-- ACTIVITY --
Check every line of the entries that follow, and copy the ones containing "steps".

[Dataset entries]

/-- Edge and plane features of the latest closed sweep (R354): 8,192 at most, associated with the submap and added to it. -/
def stageLidar (n port : Nat) (features : List LidarFeature) (s : State) : State :=
  let l := Tab.getD s.lidars port {}
  match bindingOf s port, l.latest.getLast?, s.sessionAt n with
  | some (m, b), some p, some x =>
    if m ≠ n ∨ l.taken ∨ isEthernet port = false then s
    else
      let feats := (features.take 8192).filter fun f => !x.hidden f.object
      let sd := stampSd (leAt (Tab.getD (s.ctxAt n).formats (leAt b 1 1) {}).bytes 13 1 == 0)
      let due := feats.filterMap fun f => (nearestFeature x.submap f).map fun q => { factor := .lidar f.plane f.pos q.pos, stampSd := sd }
      let s := { s with lidars := Tab.put s.lidars port { l with taken := true } }
      s.updSession n fun x => { x with lidarDue := x.lidarDue ++ due, submap := x.submap ++ feats.map fun f => { valid := p.time, feature := f } }
  | _, _, _ => s

/-! ### The window optimisation (R355 to R358) -/

/-- The problem of a frame set's optimisation: what it holds is fixed when it starts (R62, R334 to R343, R354 to R357, R368). -/
def windowProblem (s : State) (n : Nat) (x : SessionS) (f : FrameSet) (cands : List (Word × Nat)) : WindowProblem :=
  let pool := x.imuRecent ++ x.samples
  let since := x.optValid.getD (Int.ofNat f.instant - Int.ofNat x.periodNs)
  let steps := x.imus.map (imuProblem s n x pool since f.valid)
  { length := x.level 3, landmarks := windowLandmarks (s.mapAt x.map) x f cands, imu := steps.flatMap (·.1), bridges := steps.flatMap (·.2),
    factors := windowFactors s n x (x.samples.filter fun e => !Tab.has x.slipSince e.key), huber := x.fusion.huber, outlier := x.fusion.outlier }

/-- A window optimisation starts (R368, R369, Table 9-6): its snapshot, its samples and its landmarks are fixed. -/
def stageStart (n k : Nat) (cands : List (Word × Nat)) (s : State) : State :=
  match s.sessionAt n with
  | none => s
  | some x =>
    match Tab.get? x.sets k with
    | none => s
    | some f =>
      if f.closed.isNone ∨ f.started ∨ f.covered ∨ f.abandoned then s
      else
        let gen := (s.mapAt x.map).gen
        let contrib := f.landed.filter fun st => (((s.streamAt st).bufOf k).map (·.contributes)).getD false
        let p := windowProblem s n x f cands
        let f := { f with started := true, mapGen := gen, revised := x.samples.any (·.late), classical := f.classical || x.classicalNow,
                          contrib := contrib, partialIn := f.partialIn || f.expected.any (fun st => !contrib.contains st),
                          oldest := oldestOf s n k f x.samples contrib, problem := p }
        (s.updSession n fun x => { x with sets := Tab.put x.sets k f, samples := [], imuRecent := keptImu x (x.imuRecent ++ x.samples) f.valid,
                                          windowLms := p.landmarks, lidarDue := [] }).updMap x.map fun m => m.openSnap gen (.stage n k)

/-- The keyframe rule (R358). -/
def makesKeyframe (x : SessionS) (m : KeyframeMeasure) : Bool :=
  x.lastKf == 0xFFFFFFFF || decide (1000000000 ≤ m.sinceLast ∨ 100 * m.observed < 60 * m.ofLast ∨ 250 ≤ m.distanceMm ∨ 1000 ≤ m.rotationCdeg)

/-- Whether a change adds an entry. -/
def addsEntry : MapChange → Bool
  | .addLandmark _ => true
  | .addKeyframe _ _ _ _ _ => true
  | .addEdge _ => true
  | .updateLandmark _ => false
  | .deleteLandmark _ => false
  | .updateKeyframe _ => false
  | .deleteKeyframe _ => false
  | .deleteEdge _ => false

/-- Whether the place embedding of a frame set ran classically (R100, R104). -/
def SessionS.signatureNow (x : SessionS) (embedded : Bool) : Bool := !embedded || (x.classicalMask ||| x.unavailable).getLsbD 2

/-- A new keyframe as the frame set makes it (Table 9-3): what the session, the window state and the stages' modes give is filled in. -/
def fillKeyframe (x : SessionS) (f : FrameSet) (w : WindowState) (embedded : Bool) (e : Keyframe) : Keyframe :=
  let flags := (e.flags &&& 0x11) ||| (if f.learnedDesc then 4 else 0) ||| (if x.signatureNow embedded then 8 else 0)
  { e with session := x.number, tValid := BitVec.ofInt 64 f.valid, pos := w.pos, quat := canonQuat w.quat, streamMask := w32 (maskOf f.streams),
           prevKf := x.lastKf, flags := flags }

/-- The status of a track in a frame set's track list. -/
def FrameSet.statusOf (f : FrameSet) (id : Word) : Option Nat := (f.tracks.find? fun t => t.trackId == id).map (·.status)

/-- A track whose observation the frame set keeps: neither lost, nor an outlier, nor on an object (R357, R361). -/
def FrameSet.keeps (f : FrameSet) (id : Word) : Bool := match f.statusOf id with | some st => decide (st < 2) | none => true

/-- A track that may become a landmark (R353, R361): it has a depth, or two views with 1° of parallax, and lies on no object. -/
def SessionS.makesLandmark (x : SessionS) (f : FrameSet) (id : Word) : Bool :=
  f.keeps id && (Tab.get? x.tracks id.toNat).any fun t => (t.hasDepth || decide (100 ≤ t.parallax)) && t.object.isNone

/-- One change that the pipeline asks for, with what no track backs taken out (R353, R357, R361); none when nothing is left of it. -/
def backed (x : SessionS) (f : FrameSet) (c : PipeChange) : Option PipeChange :=
  match c.change with
  | .addLandmark _ => if c.tracks.any (x.makesLandmark f) then some c else none
  | .addKeyframe e a v lms edges =>
    let l := (lms.zip c.tracks).filter fun p => x.makesLandmark f p.2
    some { change := .addKeyframe e a v (l.map (·.1)) edges, tracks := l.map (·.2) }
  | .updateLandmark _ => if c.tracks ≠ [] ∧ c.tracks.all (fun id => !f.keeps id) = true then none else some c
  | .deleteLandmark _ => some c
  | .updateKeyframe _ => some c
  | .deleteKeyframe _ => some c
  | .addEdge _ => some c
  | .deleteEdge _ => some c

/-- The changes of a frame set that reach the map store: what adds entries comes with a keyframe only (R358). -/
def pipelineChanges (x : SessionS) (f : FrameSet) (w : WindowState) (kf embedded : Bool) (l : List PipeChange) : List PipeChange :=
  let l := l.filterMap (backed x f)
  if kf then
    let l := l.map fun c => match c.change with
      | .addKeyframe e a b lms d => { c with change := .addKeyframe (fillKeyframe x f w embedded e) a b lms d }
      | _ => c
    if l.any fun c => match c.change with | .addKeyframe _ _ _ _ _ => true | _ => false then l
    else { change := .addKeyframe (fillKeyframe x f w embedded {}) [] [] [] [] } :: l
  else l.filter fun c => !addsEntry c.change

/-- The landmark IDs that an assigned change gives to the tracks behind it. -/
def landmarkIds : MapChange → List Word
  | .addLandmark e => [e.id]
  | .addKeyframe _ _ _ lms _ => lms.map (·.id)
  | _ => []

/-- What queueing the pipeline's changes builds up. -/
structure PipeQueue where
  m : MapS
  queued : List QueuedChange := []
  kf : Option Word := none
  /-- tracks and the landmarks that they became -/
  made : List (Word × Word) := []
  deriving DecidableEq, Repr

/-- Queue the pipeline's changes of a frame set: the ID of the first keyframe added, and the landmarks made of tracks (R353, R383, R386). -/
def queueChanges (n map : Nat) (f : FrameSet) (classical : Bool) (l : List PipeChange) (s : State) : State × Word × List (Word × Word) :=
  let r := l.foldl (fun (a : PipeQueue) c =>
    let y := a.m.assign c.change
    let kf := match c.change with | .addKeyframe _ _ _ _ _ => some y.2.2 | _ => none
    let item : QueuedChange := { op := .change y.2.1, origin := .pipeline n, valid := some (timeField f.valid), classical := classical }
    { m := y.1, queued := a.queued ++ [item],
      kf := if a.kf.isSome then a.kf else kf, made := a.made ++ c.tracks.zip (landmarkIds y.2.1) }) { m := s.mapAt map }
  ((s.updMap map fun _ => r.m).enqueue map r.queued, r.kf.getD 0xFFFFFFFF, r.made)

/-- The working band publishes the window state of a frame set (R355 to R358, R500, R799): TRACK_LIST is written, the changes go to the map. -/
def stagePublish (n k : Nat) (w : WindowState) (kf : KeyframeMeasure) (changes : List PipeChange) (embedded : Bool) (s : State) : State :=
  match s.sessionAt n with
  | none => s
  | some x =>
    match Tab.get? x.sets k with
    | none => s
    | some f =>
      if f.started = false ∨ f.published.isSome ∨ f.committed ∨ f.abandoned ∨ x.stopped then s.closeSnap (.stage n k)
      else
        let s := s.closeSnap (.stage n k)
        let w := firstPose x w
        let key := makesKeyframe x kf
        let live := Tab.has s.maps x.map && !x.withdrawn
        let q := if live then queueChanges n x.map f (f.classical || (key && x.signatureNow embedded)) (pipelineChanges x f w key embedded changes) s else (s, 0xFFFFFFFF, [])
        let s := q.1
        let made := key && live
        let len := f.problem.length
        let f := { f with published := some w, kfId := if made then q.2.1 else 0xFFFFFFFF }
        let times := if made then (x.kfTimes ++ [f.valid]).drop (x.kfTimes.length + 1 - len) else x.kfTimes.drop (x.kfTimes.length - len)
        let oldest := times.head?.getD f.valid
        let learned := made && !(x.classicalMask ||| x.unavailable).getLsbD 0
        let s := s.updSession n fun x =>
          { x with sets := Tab.put x.sets k f, optState := some w, optStateValid := f.valid, optGen := f.mapGen, optClassical := f.classical,
                   newMap := false, kfTimes := times, windowOldest := some oldest, submap := x.submap.filter (fun p => decide (oldest ≤ p.valid)),
                   descLearned := x.descLearned || learned, lastKf := if made then q.2.1 else x.lastKf,
                   tracks := q.2.2.foldl (fun t e => Tab.upd t e.1.toNat {} fun r => { r with landmark := e.2 }) x.tracks,
                   activeKfs := if made then (x.activeKfs ++ [q.2.1]).drop (x.activeKfs.length + 1 - len) else x.activeKfs.drop (x.activeKfs.length - len) }
        s.record n 1 { type := 3, tValid := f.valid, oldest := f.oldest, flags := { setFlags x f f.valid with rateChange := false, revised := false }, source := k }
          (trackBody k f.tracks x.objects)

/-! ### Tracks and moving objects (R353, R357, R359 to R362) -/

/-- One moving object after a frame set (R360). -/
def ObjTrack.next (c : FusionCfg) (o : ObjTrack) (obs : ObjectObs) : ObjTrack :=
  let sets := if 6 ≤ obs.supporting then o.sets + 1 else o.sets
  let coasting := decide (obs.supporting < 3)
  { obs := obs, sets := sets, coast := if coasting then o.coast + 1 else 0, frames := o.frames + 1,
    state := if coasting then 2 else if c.objConfirm ≤ sets then 1 else 0 }

/-- A track after a frame set's measurement, before the objects (R103, R353, R357, R359): an assigned corner makes it an observation of the row's
landmark. -/
def TrackS.next (f : FrameSet) (old : Option TrackS) (o : TrackObs) : TrackS :=
  let t := old.getD { classical := !f.learnedDesc }
  let row := o.corner.bind fun c => ((Tab.getD f.assoc o.stream []).find? fun a => a.2 == c).map (·.1)
  { t with landmark := row.getD t.landmark, stream := o.stream, flow := o.flow, frames := min 65535 (t.frames + 1),
           hasDepth := t.hasDepth || o.corner.any (fun c => Tab.has f.depths (o.stream * 65536 + c)), parallax := max t.parallax o.parallaxCdeg,
           beyond := if old.isSome && decide (f.problem.outlier < o.chi2x100) then t.beyond + 1 else 0 }

/-- Within 1 m of the features and 3σ in velocity (R359). -/
def joinNear (j : JoinMeasure) : Bool := decide (j.distanceMm ≤ 1000 ∧ j.velocityCsigma ≤ 300)

/-- The tracks of a frame set that are moving-object candidates (R359, R362). -/
def candidates (x : SessionS) (tracks : Tab TrackS) (obs : List TrackObs) : List Word :=
  if bit x.fusion.flags 0 = false ∨ 256 ≤ x.objects.length then []
  else (obs.filter fun o => !o.lost && (Tab.get? tracks o.trackId.toNat).any fun t => t.hasDepth && decide (2 ≤ t.beyond) && t.object.isNone).map (·.trackId)

/-- The objects that candidates join or found (R359, R362): pairs of track and object. -/
def joinObjects (x : SessionS) (cands : List Word) (joins : List JoinMeasure) (groups : List (Word × List JoinMeasure)) : List (Word × Word) :=
  let known := x.objects.map (·.obs.objectId)
  let joined := cands.filterMap fun c => (joins.find? fun j => j.track == c && joinNear j && known.contains j.objectId).map fun j => (c, j.objectId)
  (groups.foldl (fun (a : List (Word × Word) × List Word) g =>
    let m : List Word := ((g.2.filter fun j => joinNear j && cands.contains j.track && !(a.1.any fun p => p.1 == j.track)).map (·.track)).eraseDups
    if 6 ≤ m.length ∧ !a.2.contains g.1 ∧ a.2.length < 256 then (a.1 ++ m.map fun t => (t, g.1), a.2 ++ [g.1]) else a) (joined, known)).1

-- RESPONSE --
  let steps := x.imus.map (imuProblem s n x pool since f.valid)
  { length := x.level 3, landmarks := windowLandmarks (s.mapAt x.map) x f cands, imu := steps.flatMap (·.1), bridges := steps.flatMap (·.2),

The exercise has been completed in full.